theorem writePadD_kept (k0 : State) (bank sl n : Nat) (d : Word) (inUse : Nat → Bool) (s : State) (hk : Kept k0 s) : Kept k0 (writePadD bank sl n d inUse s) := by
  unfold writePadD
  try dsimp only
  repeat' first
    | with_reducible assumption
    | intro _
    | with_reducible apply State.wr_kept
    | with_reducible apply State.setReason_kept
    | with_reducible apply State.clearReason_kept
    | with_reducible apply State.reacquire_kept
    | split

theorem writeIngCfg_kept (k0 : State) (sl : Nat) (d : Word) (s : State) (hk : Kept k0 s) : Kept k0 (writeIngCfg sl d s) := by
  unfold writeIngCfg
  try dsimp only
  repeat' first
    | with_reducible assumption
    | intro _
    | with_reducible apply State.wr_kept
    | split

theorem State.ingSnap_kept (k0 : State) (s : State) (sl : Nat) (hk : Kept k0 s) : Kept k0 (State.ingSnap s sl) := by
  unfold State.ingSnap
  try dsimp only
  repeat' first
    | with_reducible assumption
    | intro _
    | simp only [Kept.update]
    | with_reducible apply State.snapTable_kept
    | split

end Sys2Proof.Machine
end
==========
Copy each line above holding "writePadD".

Solution below:
theorem writePadD_kept (k0 : State) (bank sl n : Nat) (d : Word) (inUse : Nat → Bool) (s : State) (hk : Kept k0 s) : Kept k0 (writePadD bank sl n d inUse s) := by
  unfold writePadD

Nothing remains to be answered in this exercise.